Assignment: Repeat the data below with no changes.

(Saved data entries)
★ ★ ★ ★

/-- Node j is reached by a port of the master in healed form: a route that does not cross a break. -/
def reached (s : State) (r j : Nat) (ccw : Bool) : Bool :=
  if ccw then lastCcw s r ≤ placeOf s r j else placeOf s r j ≤ lastCw s r

/-- Port at the master by which node j is reached in healed form: true CCW. -/
def healedCcw (s : State) (r j : Nat) : Bool := !reached s r j false && reached s r j true

/-- The parts of a slot's frame carry a node on this side: DIR in ring form, the reachable side in healed form. [DEDUCED, log 135] -/
def onSide (s : State) (r slot j : Nat) (ccw : Bool) : Bool :=
  if (ringSt s r).healedRoutes then reached s r j ccw
  else match (nth (ringCfg s r).slots slot).dir with | 0 => !ccw | 1 => ccw | _ => true

/-- Segments of a schedule entry (R123). -/
def slotSegs (s : State) (r slot : Nat) : List SegCfg :=
  let c := ringCfg s r
  let e := nth c.slots slot
  (c.segs.drop e.segFirst).take e.nseg

/-- The members of a part, the nearest to the master first (R126): confirmed members on its side. -/
def partMembers (s : State) (r slot : Nat) (ccw : Bool) : List Nat :=
  let js := (slotSegs s r slot).map (fun g => g.node)
  let l := (ringNodes s r).filter (fun j => js.contains j && hasBit (ringSt s r).members j && onSide s r slot j ccw)
  if ccw then l.reverse else l

/-- The ports that a slot's frame or parts use at the master. -/
def slotSides (s : State) (r slot : Nat) : List Bool := [false, true].filter (fun c => !(partMembers s r slot c).isEmpty)

/-- The opener of a part: the member farthest from the master along the part's route (R127). -/
def opener (s : State) (r slot : Nat) (ccw : Bool) : Option Nat := (partMembers s r slot ccw).getLast?

/-- The first member after the opener (R129). -/
def substitute (s : State) (r slot : Nat) (ccw : Bool) : Option Nat := (partMembers s r slot ccw).dropLast.getLast?

/-- The port of this device that faces the master along a part's route: a part of the master's CW port reaches it on port CCW. -/
def masterPort (side : Bool) : Bool := !side

/-- Path delay d(m) of this device along a part's route, in ns (R131, R136). -/
def ownDelay (s : State) (r : Nat) (side : Bool) : Nat := nth (ringSt s r).dly (portIx (masterPort side))

/-- Instant of a slot's START in this tick. Before ring start, when no E0 runs, it is now. [DEDUCED, log 135] -/
def slotAt (s : State) (r slot : Nat) : Nat :=
  if s.time.run then s.time.e0 + 8 * (nth (ringCfg s r).slots slot).start else s.time.tb

/-- The window of a frame's start (R131): ±100 ns of the expected instant. -/
def windowOf (expected at_ : Nat) : Window :=
  if at_ + 100 < expected then .early else if expected + 100 < at_ then .late else .inside

/-- The neighbour on a port of this device. -/
def neighbour (s : State) (r : Nat) (ccw : Bool) : Option Nat :=
  let x := ringSt s r
  let l := x.master :: ringNodes s r
  let p := placeOf s r x.node
  if ccw then (if p = 0 then l.getLast? else l[p - 1]?) else l[(p + 1) % l.length]?

/-- The standby's port next to the master (R130). -/
def copyPort (s : State) (r : Nat) : Bool := neighbour s r true == some (ringSt s r).master

/-! ### Segments this device writes -/

/-- Bits 15 to 10 of the uplink AXSTAT of a channel: REFD, REFJ, BUSY, HRES (R150). -/
def chanAxstat (c : ChanSt) : BitVec 16 :=
  (if c.refd then 0x8000 else 0) ||| (if c.refj then 0x4000 else 0) ||| (if c.busy then 0x2000 else 0) |||
    BitVec.ofNat 16 (c.hres % 8 * 1024)

/-- The uplink entry of channel c in node mode (R150): position, fraction, induced-voltage sample, status. [DESIGN CHOICE, log 50] -/
def chanUplink (c : ChanSt) : UpEntry :=
  { pos := (c.pos >>> 24).setWidth 32, posf := (c.pos >>> 8).setWidth 16, trq := c.emf.signExtend 16,
    axstat := chanAxstat c }

/-- The uplink entry e: the channel that the image maps to it (R150). -/
def entryUp (s : State) (e : Nat) : UpEntry :=
  match (List.range (maxChans s.fuse.variant)).find? (fun c => (chanCfg s c).upEntry == some e) with
  | some c => chanUplink (chSt s c)
  | none => {}

/-- A port at a break is up again with 8 results (R147). -/
def ownReady (x : RingSt) : Bool := x.ports.any (fun p => p.up && p.loop && 8 ≤ p.probes.length)

/-- A segment of this device in a passing or opened part (R121, R133, R150): NULL while the data of the frame's tick is not
ready. WORD has no fields in the manual. [DESIGN CHOICE, log 116] -/
def ownSegment (s : State) (r : Nat) (h : RingHead) (g : SegCfg) : UpSeg :=
  let x := ringSt s r
  { node := x.node, null := !(s.time.run && h.tickno == s.time.tickno), spare := g.spare, loop := x.ports.any (fun p => p.loop),
    tchk := BitVec.ofNat 8 s.time.tickno, early := x.ownEarly, late := x.ownLate, rdy := ownReady x,
    fault := x.role == 3 && s.axio.any (fun c => c.fault), status := Config.nodeWord x.node s.time.tickno,
    entries := (List.range g.nax).map (entryUp s) }

/-- The segments of a part with this device's own in place. -/
def withOwn (s : State) (r slot : Nat) (h : RingHead) (segs : List UpSeg) : List UpSeg :=
  mapIdx (fun i u => let g := nth (slotSegs s r slot) i
    if g.node == (ringSt s r).node then ownSegment s r h g else u) 0 segs

/-- This device has a segment in the slot. -/
def isMember (s : State) (r slot : Nat) : Bool :=
  hasBit (ringSt s r).members (ringSt s r).node && (slotSegs s r slot).any (fun g => g.node == (ringSt s r).node)

/-- Its segment has gone out, and with it the flags of the last cycle and REFJ of its channels (R150). -/
def wroteOwn (r : Nat) (s : State) : State :=
  let s := if nodeMode s then { s with axio := s.axio.map (fun c => { c with refj := false }) } else s
  onRing r (fun x => { x with
    ownEarly := false, ownLate := false, nodes := updAt x.nodes x.node (fun n => { n with wrote := true }) }) s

★ ★ ★ ★

Task solution:
/-- Node j is reached by a port of the master in healed form: a route that does not cross a break. -/
def reached (s : State) (r j : Nat) (ccw : Bool) : Bool :=
  if ccw then lastCcw s r ≤ placeOf s r j else placeOf s r j ≤ lastCw s r

/-- Port at the master by which node j is reached in healed form: true CCW. -/
def healedCcw (s : State) (r j : Nat) : Bool := !reached s r j false && reached s r j true

/-- The parts of a slot's frame carry a node on this side: DIR in ring form, the reachable side in healed form. [DEDUCED, log 135] -/
def onSide (s : State) (r slot j : Nat) (ccw : Bool) : Bool :=
  if (ringSt s r).healedRoutes then reached s r j ccw
  else match (nth (ringCfg s r).slots slot).dir with | 0 => !ccw | 1 => ccw | _ => true

/-- Segments of a schedule entry (R123). -/
def slotSegs (s : State) (r slot : Nat) : List SegCfg :=
  let c := ringCfg s r
  let e := nth c.slots slot
  (c.segs.drop e.segFirst).take e.nseg

/-- The members of a part, the nearest to the master first (R126): confirmed members on its side. -/
def partMembers (s : State) (r slot : Nat) (ccw : Bool) : List Nat :=
  let js := (slotSegs s r slot).map (fun g => g.node)
  let l := (ringNodes s r).filter (fun j => js.contains j && hasBit (ringSt s r).members j && onSide s r slot j ccw)
  if ccw then l.reverse else l

/-- The ports that a slot's frame or parts use at the master. -/
def slotSides (s : State) (r slot : Nat) : List Bool := [false, true].filter (fun c => !(partMembers s r slot c).isEmpty)

/-- The opener of a part: the member farthest from the master along the part's route (R127). -/
def opener (s : State) (r slot : Nat) (ccw : Bool) : Option Nat := (partMembers s r slot ccw).getLast?

/-- The first member after the opener (R129). -/
def substitute (s : State) (r slot : Nat) (ccw : Bool) : Option Nat := (partMembers s r slot ccw).dropLast.getLast?

/-- The port of this device that faces the master along a part's route: a part of the master's CW port reaches it on port CCW. -/
def masterPort (side : Bool) : Bool := !side

/-- Path delay d(m) of this device along a part's route, in ns (R131, R136). -/
def ownDelay (s : State) (r : Nat) (side : Bool) : Nat := nth (ringSt s r).dly (portIx (masterPort side))

/-- Instant of a slot's START in this tick. Before ring start, when no E0 runs, it is now. [DEDUCED, log 135] -/
def slotAt (s : State) (r slot : Nat) : Nat :=
  if s.time.run then s.time.e0 + 8 * (nth (ringCfg s r).slots slot).start else s.time.tb

/-- The window of a frame's start (R131): ±100 ns of the expected instant. -/
def windowOf (expected at_ : Nat) : Window :=
  if at_ + 100 < expected then .early else if expected + 100 < at_ then .late else .inside

/-- The neighbour on a port of this device. -/
def neighbour (s : State) (r : Nat) (ccw : Bool) : Option Nat :=
  let x := ringSt s r
  let l := x.master :: ringNodes s r
  let p := placeOf s r x.node
  if ccw then (if p = 0 then l.getLast? else l[p - 1]?) else l[(p + 1) % l.length]?

/-- The standby's port next to the master (R130). -/
def copyPort (s : State) (r : Nat) : Bool := neighbour s r true == some (ringSt s r).master

/-! ### Segments this device writes -/

/-- Bits 15 to 10 of the uplink AXSTAT of a channel: REFD, REFJ, BUSY, HRES (R150). -/
def chanAxstat (c : ChanSt) : BitVec 16 :=
  (if c.refd then 0x8000 else 0) ||| (if c.refj then 0x4000 else 0) ||| (if c.busy then 0x2000 else 0) |||
    BitVec.ofNat 16 (c.hres % 8 * 1024)

/-- The uplink entry of channel c in node mode (R150): position, fraction, induced-voltage sample, status. [DESIGN CHOICE, log 50] -/
def chanUplink (c : ChanSt) : UpEntry :=
  { pos := (c.pos >>> 24).setWidth 32, posf := (c.pos >>> 8).setWidth 16, trq := c.emf.signExtend 16,
    axstat := chanAxstat c }

/-- The uplink entry e: the channel that the image maps to it (R150). -/
def entryUp (s : State) (e : Nat) : UpEntry :=
  match (List.range (maxChans s.fuse.variant)).find? (fun c => (chanCfg s c).upEntry == some e) with
  | some c => chanUplink (chSt s c)
  | none => {}

/-- A port at a break is up again with 8 results (R147). -/
def ownReady (x : RingSt) : Bool := x.ports.any (fun p => p.up && p.loop && 8 ≤ p.probes.length)

/-- A segment of this device in a passing or opened part (R121, R133, R150): NULL while the data of the frame's tick is not
ready. WORD has no fields in the manual. [DESIGN CHOICE, log 116] -/
def ownSegment (s : State) (r : Nat) (h : RingHead) (g : SegCfg) : UpSeg :=
  let x := ringSt s r
  { node := x.node, null := !(s.time.run && h.tickno == s.time.tickno), spare := g.spare, loop := x.ports.any (fun p => p.loop),
    tchk := BitVec.ofNat 8 s.time.tickno, early := x.ownEarly, late := x.ownLate, rdy := ownReady x,
    fault := x.role == 3 && s.axio.any (fun c => c.fault), status := Config.nodeWord x.node s.time.tickno,
    entries := (List.range g.nax).map (entryUp s) }

/-- The segments of a part with this device's own in place. -/
def withOwn (s : State) (r slot : Nat) (h : RingHead) (segs : List UpSeg) : List UpSeg :=
  mapIdx (fun i u => let g := nth (slotSegs s r slot) i
    if g.node == (ringSt s r).node then ownSegment s r h g else u) 0 segs

/-- This device has a segment in the slot. -/
def isMember (s : State) (r slot : Nat) : Bool :=
  hasBit (ringSt s r).members (ringSt s r).node && (slotSegs s r slot).any (fun g => g.node == (ringSt s r).node)

/-- Its segment has gone out, and with it the flags of the last cycle and REFJ of its channels (R150). -/
def wroteOwn (r : Nat) (s : State) : State :=
  let s := if nodeMode s then { s with axio := s.axio.map (fun c => { c with refj := false }) } else s
  onRing r (fun x => { x with
    ownEarly := false, ownLate := false, nodes := updAt x.nodes x.node (fun n => { n with wrote := true }) }) s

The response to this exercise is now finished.